Fig 1. Radiographic features of axial SMD.

(A-F) P7 at age 6 years. Note narrow thorax, short ribs with cupped anterior ends, mildly serrated iliac wings, short ilia, metaphyseal irregularities and shortening of the proximal femora, and mild platyspondyly. Metaphyses of knee and ankle are normal. Hands are normal. G-I) P5 at age 10 years. Narrow thorax with short ribs, mildly serrated iliac wings, short ilia, and metaphyseal irregularities and shortening of the proximal femora. He had mild scoliosis, but platyspondyly is not evident. J) P5 at age 14 years. Note progressive shortening and varus deformity of the proximal femora.

Fig 2. Analysis of the splicing mutations.

(A) A schematic of the local genomic structure of C21orf2. Positions of the splicing donor site mutation (c.545+1G>A) in F6 and the branch-point mutation (c.643-23A>T) in F1 and F7 are indicated by blue arrows. E: exon, IVS: intron, Green arrows: positions of RT-PCR primers. B) RT-PCR analysis for c.643-23A>T. Intron 6 was not spliced in the mutant transcript (M7), which had a frame shift with the elongated reading frame. N: normal transcript. Black arrowhead: splicing junction in specific transcript. C) RT-PCR analysis for c.545+1G>A. In the family members (F6), aberrant bands with various sizes (M6-1~3) were obtained. Sanger-sequencing revealed that M6-3, an apparently normal size band in the patient (P6) represented a miss-spliced mutant which lost 5 bp in the end of exon 5. Red arrow: position of the stop codon. In M6-1 and 3, the new stop codons are more than 55 bp upstream of the last splicing junctions. In M6-2, the new stop codon is in the 3^rd last exon. Therefore, all these transcripts are considered to receive nonsense-mediated mRNA decay. Mo: the mother; Fa: the father.

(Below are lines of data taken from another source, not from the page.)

-- ==== Sys2Proof/Machine/Reads.lean ====
section
/-! DEFINITION. Read bursts: the reads each block's next step has to make, what those that have ended have found, whether a
block presents a request at the memory port, the end of the last read of a step, and the asking for a burst (R176, R177). A
step that reads memory takes place at the end of the last of its read bursts (assumption 7). -/

namespace Sys2Proof.Machine

def ReadDone.req (x : ReadDone) : ReadReq := (x.addr, x.len)

/-! ### The reads of a step -/

/-- Block `r` has made all reads of a step: those before the last have ended, and the last one is on the port. A step without
reads asks for none. -/
def State.hasRead (s : State) (r : Requester) (plan : List ReadReq) : Bool :=
  plan.isEmpty ||
    (match s.path.port with
     | .burst q (.read a n) _ _ false => q == r && (s.path.reads[r.idx].map ReadDone.req) ++ [(a, n)] == plan
     | _ => false)

/-- The reads of a plan have begun: the first of them has ended, or holds the port. A step whose reads have begun is made before
another that has come due meanwhile (assumption 7). -/
def State.begun (s : State) (r : Requester) (plan : List ReadReq) : Bool :=
  match plan, s.path.reads[r.idx], s.path.port with
  | q :: _, x :: _, _ => x.req == q
  | q :: _, [], .burst p (.read a n) _ _ false => p == r && (a, n) == q
  | _, _, _ => false

/-- The first read of a plan keeps a place among the requests of its block (`State.keepTurn`): it was presented before another step
of the block came due, and goes first (R176). -/
def State.placed (s : State) (r : Requester) (plan : List ReadReq) : Bool :=
  match plan, s.path.turns[r.idx] with
  | q :: _, some (_, p) => p == q
  | _, _ => false

/-- Memory as block `r` has read it for its next step: the words that its reads have found, and for the rest, which takes in
the read on the port, the words as they stand. -/
def State.seenBy (s : State) (r : Requester) : List Host.Cell :=
  s.path.reads[r.idx].foldl (fun m x => memWriteWords m x.addr x.words) s.mem

/-- The state with memory as block `r` has read it. -/
def State.view (s : State) (r : Requester) : State := { s with mem := s.seenBy r }

/-- A read of `r` that holds the port ends (R177). -/
def State.freeRead (s : State) (r : Requester) : State :=
  match s.path.port with
  | .burst q (.read _ _) _ _ false =>
    if q = r then { s with path := { s.path with port := .free, partNext := false } } else s
  | _ => s

/-- No read of `r` stands before a burst of its line. -/
def State.noTurn (s : State) (r : Requester) : State := { s with path := { s.path with turns := s.path.turns.set r.idx none } }

/-- The step of `r` that its reads were for is made: the last read ends, and the next step reads afresh. -/
def State.tookRead (s : State) (r : Requester) : State :=
  let s1 := s.freeRead r
  { s1 with path := { s1.path with reads := s1.path.reads.set r.idx [], turns := s1.path.turns.set r.idx none } }

/-- The same for a step that may have no reads. -/
def State.tookReads (s : State) (r : Requester) (plan : List ReadReq) : State :=
  if plan.isEmpty then s else s.tookRead r

/-- A step of `r` with the reads of a plan has been made: what it asked for goes before the reads of the steps that follow. -/
def State.stepMade (s : State) (r : Requester) (plan : List ReadReq) : State := if plan.isEmpty then s else s.noTurn r

/-! ### Records as they are read -/

/-- The whole subscriber record (R1, R7, R25). -/
def State.readSub (s : State) (i : Nat) : ReadReq := (s.map.sub + 16 * i, 16)

/-- Words 2–4 of a subscriber record: tier set, order word, flags (R44). -/
def State.readTiers (s : State) (i : Nat) : ReadReq := (s.map.sub + 16 * i + 2, 3)

/-- Words 3 and 4 of a subscriber record (R6). -/
def State.readOrder (s : State) (i : Nat) : ReadReq := (s.map.sub + 16 * i + 3, 2)

/-- Word 4 of a subscriber record (R153). -/
def State.readFlags (s : State) (i : Nat) : ReadReq := (s.map.sub + 16 * i + 4, 1)

/-- Words 4–15 of a subscriber record, which the Order Unit reads to write them back changed (R8, R19, R21, R23). -/
def State.readOwned (s : State) (i : Nat) : ReadReq := (s.map.sub + 16 * i + 4, 12)

/-- Words 8–15 of a subscriber record: the purchase slots (R134, R156). -/
def State.readSlots (s : State) (i : Nat) : ReadReq := (s.map.sub + 16 * i + 8, 8)

/-- The whole billing record (R134). -/
def State.readBill (s : State) (i : Nat) : ReadReq := (s.map.bill + 16 * i, 16)

/-! ### The Order Unit -/

/-- The reads of a task: a computation of the wanted state of a claimed port reads words 2–4 of the record (R44), and the
freeing of a booked slot its part-owned words (R21). -/
def State.taskReads (s : State) : Task → List ReadReq
  | .recompute sub => if (s.claimOf sub).isSome then [s.readTiers sub] else []
  | .freeBooked sub _ => [s.readOwned sub]
  | _ => []

/-- The reads of an arrival of the Billing Unit (R23). -/
def State.arrivalReads (s : State) : BillArrival → List ReadReq
  | .overlap sub _ _ => [s.readOwned sub]
  | .settle sub event => if s.order.index.any fun x => x.settles sub event then [s.readOwned sub] else []
  | .refresh sub => if (s.claimOf sub).isSome then [s.readTiers sub] else []

/-- The records of the in-flight orders that a report completes. -/
def State.flightReads (s : State) (pick : InFlight → Bool) : List ReadReq :=
  (s.order.inflight.filter pick).map fun x => s.readOwned x.sub

/-- The reads of a report (R8, R19, R68): the record of each order it completes, and of the subscriber it confirms. -/
def State.reportReads (s : State) : OrderReport → List ReadReq
  | .outcome .read e _ _ => s.flightReads fun x => x.armed && x.auditOf e
  | .outcome .setPort e p (.setOk _ _) =>
    match (s.tapPort e p).claim with
    | some sub => [s.readOwned sub]
    | none => s.flightReads fun x => x.armed && x.onPort e p
  | .outcome .setPort e p _ => s.flightReads fun x => x.armed && x.onPort e p
  | .lostTap e => s.flightReads fun x => !x.armed && x.e == e
  | .blocked f => s.flightReads fun x => !x.armed && (s.entry x.e).on f
  | _ => []

/-- The Order Unit has no work item in progress (R4): none that waits, and no dispatch whose record is being read. -/
def State.orderFree (s : State) : Bool := s.order.work.isEmpty && s.order.taken.isNone

/-- The Order Unit can dispatch (R7): RUNNING, an index queued, room in the In-flight Table, no work item in progress. -/
def State.mayDispatch (s : State) : Bool :=
  s.run.part == .running && !s.order.queue.isEmpty && decide (s.order.inflight.length < Config.inFlightDepth) && s.orderFree

/-- The record of index `i` as a dispatch reads it. -/
def State.dispatched (s : State) (i : Nat) : SubRec := (s.view .orderUnit).ownRec i

/-- The reads of a dispatch of index `i`: the record, and for REMOVE words 0–11 of the billing record (R7, R17). -/
def State.dispatchReads (s : State) (i : Nat) : List ReadReq :=
  let r := s.dispatched i
  if r.pending && r.enrolled && r.okind == OrderKind.remove.code then [s.readSub i, (s.map.bill + 16 * i, 12)]
  else [s.readSub i]

/-- A step of the backlog walk can be made (R6). -/
def State.mayWalk (s : State) : Bool :=
  s.run.part == .running && s.order.backlog &&
    (s.order.walk.isSome || decide (s.order.queue.length < Config.walkStartDepth))

/-- The index the backlog walk reads next. -/
def State.walkNext (s : State) : Nat := (s.order.walk.map (·.next)).getD 0

/-- The reads of the subscriber pass (R25). -/
def State.passReads (s : State) : List ReadReq :=
  match s.run.phase with
  | .pass i => if s.orderFree then [s.readSub i] else []
  | _ => []

/-- The first of some plans that has a read. -/
def firstReads : List (List ReadReq) → List ReadReq
  | [] => []
  | p :: ps => if p.isEmpty then firstReads ps else p

/-- The reads of the next of several steps, given in the order in which steps that come due at once are made: those of a step
whose reads have begun, else those of the step whose first read was presented before others came due, else the first. -/
def State.nextPlan (s : State) (r : Requester) (plans : List (List ReadReq)) : List ReadReq :=
  ((plans.find? (s.begun r)).or (plans.find? (s.placed r))).getD (firstReads plans)

/-- The reads of the dispatch of the oldest queued index (R7): the first of them is the record. -/
def State.headPlan (s : State) : List ReadReq :=
  if s.mayDispatch then (s.order.queue.head?.map fun i => [s.readSub i]).getD [] else []

/-- What the Order Unit reads next: for the dispatch that has begun; for a billing arrival, which is taken at any time, the task
that the work item waits at, the report at the head of the queue; then for the next dispatch, the subscriber pass and the backlog
walk. -/
def State.orderReads (s : State) : List ReadReq :=
  s.nextPlan .orderUnit [
    (s.order.taken.map fun x => s.dispatchReads x.sub).getD [],
    (s.order.billing.head?.map s.arrivalReads).getD [],
    (s.order.work.head?.map s.taskReads).getD [],
    if s.orderFree then (s.order.reports.head?.map s.reportReads).getD [] else [],
    s.headPlan,
    s.passReads,
    if s.mayWalk then [s.readOrder s.walkNext] else []]

/-- The next read of the Order Unit is the record of the oldest queued index: its dispatch begins with it. -/
def State.dispatchNext (s : State) : Bool := s.mayDispatch && s.orderReads == s.headPlan

/-- The dispatch of the oldest queued index begins: the index leaves the queue, and its record is read (R7). -/
def OrderUnit.takeHead (o : OrderUnit) : OrderUnit :=
  match o.queue with
  | [] => o
  | i :: q => { o with queue := q, taken := some { sub := i, reorder := false } }

/-! ### The Billing Unit -/

/-- A step of the sweep is in progress whose reads have begun. -/
def State.sweepBegun (s : State) : Bool := s.bill.sweeping && s.begun .billing [s.readFlags s.bill.cursor]

/-- The sweep makes steps in RUNNING, and in STARTING from IDLE once the reconciliation pass has ended (R153, R155). In HALTING it
makes the step whose reads had begun, and then pauses (R153). -/
def State.sweepGoes (s : State) : Bool :=
  s.bill.sweeping &&
    (s.run.part == .running || (s.coldStart && s.run.phase == .enter) || (s.run.part == .halting && s.sweepBegun))

/-- The Billing Unit has no work item in progress. -/
def State.billFree (s : State) : Bool := s.bill.loaded && s.bill.work.isEmpty

/-- The entry at the head of the queue can be handled: the sweep step that follows the last entry has been made. -/
def State.entryReady (s : State) : Bool := s.billFree && !(s.sweepGoes && s.bill.owes)

/-- The step of the Billing Unit whose first read is `q` has come due before what has come due since: its reads have begun, or its
first read keeps its place. -/
def State.billFirst (s : State) (q : ReadReq) : Bool := s.begun .billing [q] || s.placed .billing [q]

/-- A sweep step can be made: after each entry handled, and while the queue is empty (R133); one that came due before an entry was
handed is made before it. -/
def State.sweepReady (s : State) : Bool :=
  s.billFree && s.sweepGoes &&
    (s.bill.queue.isEmpty || s.bill.owes || s.billFirst (s.readFlags s.bill.cursor))

/-- A notice's own rule reads words 8–15 of the subscriber record: PPV SETTLE does, and the notices that resolve an outage do
while the record is in OUTAGE (R139, R141, R142, R144). -/
def NoticeKind.readsSlots (k : NoticeKind) (outage : Bool) : Bool :=
  match k with
  | .ppvSettle _ _ => true
  | .stopService | .move | .outageEnd _ => outage
  | _ => false

/-- The reads of a sweep step at index `i`: word 4 of the subscriber record, and the billing record of an enrolled one
(R153). -/
def State.stepReads (s : State) (i : Nat) : List ReadReq :=
  s.readFlags i :: (if ((s.view .billing).subRec i).enrolled then [s.readBill i] else [])

/-- The reads of an entry of the Notice Queue (R134). A registration has those of record 0 where its sweep can end in the step
that starts it: with Ns equal to 1 (R154). -/
def State.entryReads (s : State) : QEntry → List ReadReq
  | .notice sub kind _ =>
    s.readBill sub ::
      (if kind.readsSlots (((s.view .billing).billRec sub).state == .outage) then [s.readSlots sub] else [])
  | _ => if s.map.ns = 1 then s.stepReads 0 else []

/-- The reads of a sweep step: none at the end (R153). -/
def State.sweepReads (s : State) : List ReadReq := if s.map.ns ≤ s.bill.cursor then [] else s.stepReads s.bill.cursor

/-- The reconciliation pass resolves the outage of a record (R156). -/
def SubRec.leavesOutage (x : SubRec) (r : BillRec) : Bool := r.state == .outage && (!x.wantOn || x.confirmed == .none)

/-- The reads of a step of the reconciliation pass: words 2–4 of the subscriber record, for its flags and its tier set, the
billing record of an enrolled one, and words 8–15 where an outage is resolved (R142, R156). -/
def State.reconReads (s : State) (i : Nat) : List ReadReq :=
  let v := s.view .billing
  s.readTiers i ::
    (if (v.subRec i).enrolled then
       s.readBill i :: (if (v.subRec i).leavesOutage (v.billRec i) then [s.readSlots i] else [])
     else [])
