/-- The engine of a feeder sends an enumeration call (R58), the line at the level last sampled; none is sent while the part is
not RUNNING (R70, R94). -/
def State.beginCall (s : State) (f : Feeder) (cmd : TapCmd) : State :=
  let x := s.eng f
  match x.enum with
  | none => s
  | some en =>
    if s.run.part = .running ∧ x.state = .enumerating then
      let call (cmd : TapCmd) (addr : Nat) (payload : List Byte) : Txn :=
        newTxn cmd addr 0 0 PortState.off false payload s.cfg.attempts
      let en1 := { en with due := none, again := false }
      match cmd with
      | .forget => s.setEng f ({ x with enum := some { en1 with forgot := true } }.begin (call .forget 63 []) x.mark)
      | .assign => s.setEng f ({ x with enum := some en1 }.begin (call .assign 0 (assignPayload en.pos en.serial)) x.mark)
      | _ => s.setEng f ({ x with enum := some en1 }.begin (call .identify 0 []) x.mark)
    else s

/-- A call whose turn comes after hand-offs that had to wait is due: it begins with the next TRANSACTION_START, which samples
the line (R58). Outside RUNNING it lapses, and the loop goes on with the next IDENTIFY at resume (R94). -/
def State.callDue (s : State) (f : Feeder) (cmd : TapCmd) : State :=
  let x := s.eng f
  match x.enum with
  | some en => if s.run.part = .running then s.setEng f { x with enum := some { en with due := some cmd, again := false } } else s
  | none => s

/-- A call that has not begun in the step that gave it is begun later. -/
def Task.later : Task → Task
  | .beginCall f cmd => .dueCall f cmd
  | t => t

/-- The engine leaves ENUMERATING for READY; one that is BLOCKED stays so (R92.5). -/
def State.enumOver (s : State) (f : Feeder) : State :=
  let x := s.eng f
  s.setEng f { x with enum := none, state := if x.state = .enumerating then .ready else x.state }

/-! ### What an outcome does (R63, R64, R74–R79, R88–R93) -/

/-- The engine returns to READY from a probe that failed at once, or keeps its gap (R62, R63). -/
def Engine.probeOver (x : Engine) : Engine :=
  { x with state := if x.txn.isNone ∧ x.state = .talking then .ready else x.state }

/-- An outcome of a READ or SET PORT (R74–R79). A stale one, or one that is LINE-BLOCKED, changes no entry and is handed on as
FAILED (R74); an OK READ with another serial is FAILED with BAD-ANSWER (R78). -/
def State.tapOutcome (s : State) (f : Feeder) (o : Outcome) : State × List Task :=
  if s.isCurrent f o then
    match o.res with
    | .failed .lineBlocked => (s, [.orderReport (.outcome o.cmd o.entry o.port .failed)])
    | .failed _ => s.failedOutcome f o []
    | .ok latency tamper low _ payload =>
      if o.cmd = .read then
        let serial := serialOfChars payload
        if serial = (s.entry o.entry).serial then s.readMatch f o latency tamper low payload
        else s.failedOutcome f o [tapAlarm .tapStateMismatch .minor f o.addr serial]
      else s.setPortOk f o latency tamper low payload
  else (s, [.orderReport (.outcome o.cmd o.entry o.port .failed)])

/-- The outcome of an IDENTIFY probe (R63, R84, R93): an OK serial starts an EXTEND step, a held request being kept; anything
else returns the engine to READY. The latency of the probe's answer is not stored: R64 speaks of the answers of an enumeration's
IDENTIFY (assumption 32). In HALTING too the step starts at once (R63), so that the engine stays ENUMERATING, paused,
where R70 has an engine that was TALKING return to READY (assumption 34). -/
def State.probeOutcome (s : State) (f : Feeder) (o : Outcome) : State × List Task :=
  match o.res with
  | .ok _ _ _ _ payload =>
    let b := s.beginEnum f .extend
    let s1 := b.1.setEng f { b.1.eng f with request := (s.eng f).request }
    let r := s1.identified f (Enum.start .extend) (serialOfChars payload)
    (r.1, b.2 ++ r.2)
  | .failed _ => (s.setEng f (s.eng f).probeOver, [])

/-- The latency of an IDENTIFY answer is stored in the entry that holds the serial (R64). -/
def State.storeLatency (s : State) (serial : Word) (latency : Nat) : State × List Task :=
  match s.entryOfSerial serial with
  | some e =>
    let y := { s.entry e with latency := latency }
    (s.setEntry e y, mirrorTask (s.entry e) y e)
  | none => (s, [])

/-- The outcome of a FORGET (R88). -/
def State.forgetOutcome (s : State) (f : Feeder) (en : Enum) (o : Outcome) : State × List Task :=
  match o.res with
  | .ok _ _ _ _ _ =>
    let r := s.vacateAll f
    (r.1, r.2 ++ [.beginCall f .identify])
  | .failed _ => s.enumEnd f en .forgetFailed

/-- The outcome of an enumeration's IDENTIFY (R89, R90). -/
def State.identifyOutcome (s : State) (f : Feeder) (en : Enum) (o : Outcome) : State × List Task :=
  match o.res with
  | .ok latency _ _ _ payload =>
    let a := s.storeLatency (serialOfChars payload) latency
    let r := a.1.identified f en (serialOfChars payload)
    (r.1, a.2 ++ r.2)
  | .failed .noAnswer => s.enumEnd f en .complete
  | .failed _ => s.enumEnd f en .identifyFailed

/-- The outcome of an ASSIGN (R90, R91): a wrong echo is ASSIGN-FAILED. -/
def State.assignOutcome (s : State) (f : Feeder) (en : Enum) (o : Outcome) : State × List Task :=
  match o.res with
  | .ok latency tamper low _ payload =>
    if (charAt payload 0).toNat = en.pos then s.assigned f en latency tamper low else s.enumEnd f en .assignFailed
  | .failed _ => s.enumEnd f en .assignFailed

/-- What an outcome brings about: the changed state, and its hand-offs in their order. -/
def State.outcomeEffect (s : State) (f : Feeder) (o : Outcome) : State × List Task :=
  if o.probe then s.probeOutcome f o
  else if o.toTap then s.tapOutcome f o
  else
    match (s.eng f).enum, o.cmd with
    | some en, .forget => s.forgetOutcome f en o
    | some en, .assign => s.assignOutcome f en o
    | some en, _ => s.identifyOutcome f en o
    | none, _ => (s, [])
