-- ==== Sys2Proof/Machine/Control.lean ====
section
/-! DEFINITION. Run Control's commands: the control word, the configuration check, the start-up work, the entry to RUNNING and
the entry to HALTED (chapter 10). -/

namespace Sys2Proof.Machine

/-- The control result word; arrivals other than RESTART taken in STARTING do not change it (R180). -/
def State.answerControl (s : State) (r : CmdResult) : State :=
  if s.run.part = .starting then s else { s with run := { s.run with result := r } }

/-- The entry to STARTING (R181): the RUN minute is taken, the fault reads NONE, and the last-alive minute is asked for. A
sequence in progress at a resume is cut (R128). -/
def State.enterStarting (s : State) : State :=
  State.evalLog (State.ask
    { s with
      run := { s.run with part := .starting, fromHalted := s.run.part == .halted, phase := .lastAlive,
                          runMinute := some s.time.minute, fault := .none, result := .inProgress }
      scan := { s.scan with cut := s.scan.cut || (s.run.part == .halted && s.scan.scanning) } } .runControl .readLastAlive)

/-- RUN (R180, R181). -/
def doRun (w : Word) (s : State) : State :=
  if actionCode w = 1 then
    s.arrive .control w fun s =>
      match s.run.part with
      | .idle | .halted => if s.time.clockSet then s.enterStarting else s.answerControl .timeNotSet
      | .starting => s
      | .running => s.answerControl .alreadyRunning
      | .halting => s.answerControl .busy
  else s

/-- HALT (R180, R186): dispatch and the backlog walk stop (R26), supervision stops (R165), the sweep pauses, at the end of a step
whose reads have begun (R153). -/
def doHalt (w : Word) (s : State) : State :=
  if actionCode w = 2 then
    s.arrive .control w fun s =>
      match s.run.part with
      | .idle | .halted => s.answerControl .notRunning
      | .starting => s
      | .running =>
        { s with
          run := { s.run with part := .halting, result := .accepted }
          order := { s.order with walk := none }
          time := { s.time with supervision := Timer.stopped } }
      | .halting => s.answerControl .busy
  else s

/-- CLEAR STATUS (R178, R187). -/
def doClearStatus (w : Word) (s : State) : State :=
  if actionCode w = 4 then
    s.arrive .control w fun s =>
      State.answerControl
        { s with
          path := { s.path with suppressedCount := 0, suppressedAddr := 0, suppressed := false, ignoredAddr := 0,
                                ignored := false, armed := true, pendingSub := none }
          run := { s.run with fault := .none } } .accepted
  else s

/-- CONTROL_BAD_ACTION (R180): any other command. -/
def doControlBadAction (w : Word) (s : State) : State :=
  if 1 ≤ actionCode w ∧ actionCode w ≤ 4 then s else s.arrive .control w fun s => s.answerControl .badAction

/-! ### The configuration check (R182) -/

/-- The check of a start from HALTED: the layout comparison follows the faults. `m` is memory as it has been read. -/
def State.checkResume (s : State) (m : List Host.Cell) : State :=
  let c := readSettings m
  if s.path.map ≠ some (readMap m) ∨ c.enable ≠ s.cfg.enable then s.refuseResume .layoutChanged .none
  else { s with run := { s.run with staged := some c, phase := .enter } }

/-- The configuration area has been read, each group as it stood at its own burst (R182): a fault refuses the start; a start
from HALTED goes on to the layout comparison; one from IDLE takes the map, and goes on to the active bank. `m` is memory as it
has been read. -/
def State.checkConfig (s : State) (m : List Host.Cell) : State :=
  let fault := configFault m
  if fault ≠ .none then s.refuseStart .config fault
  else if s.run.fromHalted then s.checkResume m
  else
    { s with
      path := { s.path with map := some (readMap m) }
      run := { s.run with staged := some (readSettings m), phase := .bankNumber } }

/-- The active bank number has been read (R45): the Memory Path is told which bank is active. -/
def State.checkBankNumber (s : State) : State :=
  let n := (memWord s.mem Config.activeBankAddr).toNat
  if 1 < n then s.refuseCold .config .activeBankNumber
  else
    let b : Bank := if n = 0 then 0 else 1
    State.protect { s with run := { s.run with phase := .bank b } } (some b) none

/-- The active bank has been read and is checked (R45): a failure is shown, written to the header, and then refuses the start;
otherwise the copy is held with its event states at the RUN minute. `v` has memory as it has been read. -/
def State.checkBank (s v : State) (b : Bank) : State :=
  match v.bankFault b with
  | some (r, k) =>
    State.ask { s with lineUp := s.lineUp.setResult b r k, run := { s.run with phase := .refusing b } } .lineUp (.result b)
  | none =>
    { s with
      lineUp := { s.lineUp with
        copy := some (v.readCopy b s.runMinute), active := some b, results := s.lineUp.results.set b (v.headerResult b) }
      run := { s.run with phase := .log } }

/-- The log has been read (R111), and the check has passed: the settings are in force, and the start-up work begins. `v` has
memory as it has been read. -/
def State.checkLog (s v : State) : State :=
  let s1 := { s with cfg := s.run.staged.getD s.cfg, run := { s.run with staged := none, phase := .load 0 } }
  s1.loadLog v

/-- CONFIGURATION_CHECK (R182): the end of the last read of each part of the check, in the order of the rule: the configuration
area, the active bank's number, the active bank, the log. -/
def doConfigurationCheck (s : State) : State :=
  match s.run.phase with
  | .check => if s.hasRead .runControl configReads then (s.tookRead .runControl).checkConfig (s.seenBy .runControl) else s
  | .bankNumber => if s.hasRead .lineUp bankNumberReads then (s.tookRead .lineUp).checkBankNumber else s
  | .bank b => if s.hasRead .lineUp (s.bankReads b) then (s.tookRead .lineUp).checkBank (s.view .lineUp) b else s
  | .log => if s.hasRead .alarm s.logReads then (s.tookRead .alarm).checkLog (s.view .alarm) else s
  | _ => s

/-! ### Start-up work (R183) -/

/-- An entry as the start-up load takes it from its mirror words (R82): the entry, whether it is written back, and its log
entries. -/
def State.loadEntry (s : State) (ws : List Word) : Entry × Bool × List Task :=
  match Entry.ofMirror ws with
  | none => (Entry.free, ws.any fun w => w != 0, [])
  | some x =>
    match s.entryOfSerial x.serial with
    | some d =>
      let subject : Subject := match (s.entry d).place with
        | some pl => .place pl.feeder pl.pos
        | none => .none
      (Entry.free, true, [.alarm .tapMoved .minor subject x.serial none])
    | none =>
      match x.place with
      | none => (x, flagAt (wordAt ws 1) 3, [])
      | some pl =>
        if (s.placeAt pl.feeder pl.pos).isSome then
          let since := if x.silentSince = 0 then s.runMinute else x.silentSince
          ({ x with place := none, state := .lost, silentSince := since }, true,
           if x.state = .lost then [] else [tapAlarm .tapLost .major pl.feeder pl.pos (word since)])
        else ({ x with verify := s.cfg.enable.getLsbD pl.feeder.val }, false, [])

/-- DIRECTORY_LOAD_ENTRY (R82): one mirror entry is read into the pool. -/
def doDirectoryLoadEntry (s : State) : State :=
  match s.run.phase with
  | .load n =>
    if s.dir.work.isEmpty && s.hasRead .directory (s.mirrorReads n) then
      let s := s.tookRead .directory
      let e : EntryId := Fin.ofNat 576 n
      let x := s.loadEntry (memWords s.mem (s.map.mirror + 8 * n) 8)
      let s1 := s.setEntry e x.1
      let s2 := { s1 with run := { s1.run with phase := if n < 575 then .load (n + 1) else .loads false false } }
      (s2.push .directory (x.2.2 ++ if x.2.1 then [.burst .directory (.mirror e)] else [])).noTurn .directory
    else s
  | _ => s

/-- The loads of step 2 are both done: the subscriber pass begins (R183). -/
def StartPhase.afterLoads (billing scanner : Bool) : StartPhase :=
  if billing && scanner then .pass 0 else .loads billing scanner

/-- The boundary as it is persisted, judged against the numbers loaded (R155); none is a boundary that is not taken. -/
def judgeBoundary (kind : Nat) (minute number period epoch : Nat) : Option Boundary :=
  if kind = 0 then some { kind := .none, minute := minute, number := number }
  else if kind = 1 ∧ number = period then some { kind := .close, minute := minute, number := number }
  else if kind = 2 ∧ number = epoch then some { kind := .epoch, minute := minute, number := number }
  else none

/-- BILLING_LOAD (R155). -/
def doBillingLoad (s : State) : State :=
  match s.run.phase with
  | .loads false sc =>
    if s.dir.work.isEmpty && s.hasRead .billing billingLoadReads then
      let m := s.seenBy .billing
      let s := s.tookRead .billing
      let w (a : Nat) : Word := memWord m a
      let period := bits (w Config.periodAddr) 0 16
      let epoch := (w Config.epochNumberAddr).toNat
      let minute := (w (Config.boundaryAddr + 1)).toNat
      let number := (w (Config.boundaryAddr + 2)).toNat
      let judged := judgeBoundary (bits (w Config.boundaryAddr) 0 8) minute number period epoch
      let s1 := { s with
        bill := { s.bill with
          loaded := true, period := period, periodStart := (w Config.periodStartAddr).toNat,
          prevLen := (w Config.prevLenAddr).toNat, epoch := epoch, epochMin := (w Config.epochMinuteAddr).toNat,
          cur := s.active.rates, prev := Vector.ofFn fun t => bits (w (Config.prevRatesAddr + t.val)) 0 16,
          boundary := judged.getD { kind := .none, minute := minute, number := number },
          cursor := bits (w Config.cursorAddr) 0 16 }
        run := { s.run with phase := StartPhase.afterLoads true sc } }
      if judged.isNone then s1.ask .billing (.boundary false) else s1
    else s
  | _ => s

/-- CARRIER_LOSS_LOAD (R128): the carrier-loss counts of the EVENT slots of the active bank. -/
def doCarrierLossLoad (s : State) : State :=
  match s.run.phase with
  | .loads bl false =>
    if s.dir.work.isEmpty && s.hasRead .scanner s.lossReads then
      let m := s.seenBy .scanner
      let load (k : Fin 72) : TeleSlot :=
        { TeleSlot.cleared with
          loss := if s.active.slots[k].isEvent then bits (memWord m (s.slotBase k + 6)) 0 16 else 0 }
      { s.tookReads .scanner s.lossReads with
        scan := { s.scan with slots := Vector.ofFn load }, run := { s.run with phase := StartPhase.afterLoads bl true } }
    else s
  | _ => s

/-- SUBSCRIBER_PASS_STEP (R25). -/
def doSubscriberPassStep (s : State) : State :=
  match s.run.phase with
  | .pass i =>
    if s.orderFree && s.hasRead .orderUnit [s.readSub i] then
      let x := (s.tookRead .orderUnit).passStep i
      (x.1.push .orderUnit x.2).noTurn .orderUnit
    else s
  | _ => s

Fig 3. A haplotype analysis of C21orf2 in family F3.

The sib patients inherited different C21orf2 haplotypes from the parents, respectively, which ruled out C21orf2 as a disease gene in this family.

Fig 4. C21orf2 expression during chondrocyte induction.

Relative mRNA expression of mouse C21orf2 (1810043G02Rik) in induced (red lines) and un-induced (blue lines) ATDC5 cells. (A-B) The expression of 1810043G02Rik measured by real-time PCR using two primer sets; (C-E) Expression of chondrocyte marker genes (Col2a1, Agc1 and Col10a1), indicating the differentiation of induced ATDC5 cell to chondrocyte. All the expression values were presented relatively to the ones of day 0, which was set as 1. *: P< 0.05, **: P< 0.01, ***: P< 0.001; induced versus un-induced by t-test. n = 3.

Fig 5. Effects of siRNAs for C21orf2 on chondrocyte marker genes in OUMS-27 cell.

(A) C21orf2 was significantly knocked-down by both siRNAs (siRNA-1 and 2). (B-D) mRNA expression of chondrocyte differentiation marker genes. The expression of the marker genes decreased when C21orf2 was knocked-down. *: P< 0.05, **: P< 0.01, ***: P< 0.001; versus control by t-test. n = 3.

Fig 6. C21orf2 localized to the connecting cilium of the rod and cone photoreceptors.

(A-D) Expression of EGFP driven by CMV-promoter or C21orf2-promoter. When driven by the ubiquitous CMV-promoter, EGFP showed stronger expression in the retinal pigment epithelium (RPE; Open triangle) than in the photoreceptors (A, B). When driven by the C21orf2-promoter, EGFP is expressed more prominently in photoreceptors than in RPE (C, D). (E-H) AAV8-mediated expression of EGFP fusion protein. The C21orf2-EGFP fusion protein was not detected in the outer segments (OS; E, F), while EGFP was present in the OS in the control (G, H). (I-K) C21orf2 localized to the connecting cilium (red; stained with anti-acetylated-tubulin antibodies). (L-N) Association of C21orf2 to the connecting cilium, but not to the surrounding OS structure in cone photoreceptors. C21orf2-EGFP fusion protein remains localized to the cilia (open arrowheads) inside the PNA-positive cone OS (red). (O-Q) Lack of spatial association between C21orf2 and mitochondria. Kusabira Orange-tagged mitochondria (red). RPE, retinal pigment epithelium; PL, photoreceptor layer; ONL, outer nuclear layer; INL, inner nuclear layer; GCL, ganglion cell layer; OS, outer segment; IS inner segment. Scales bars: 50 μm (B), 30 μm (H, K, N) and 15 μm (Q).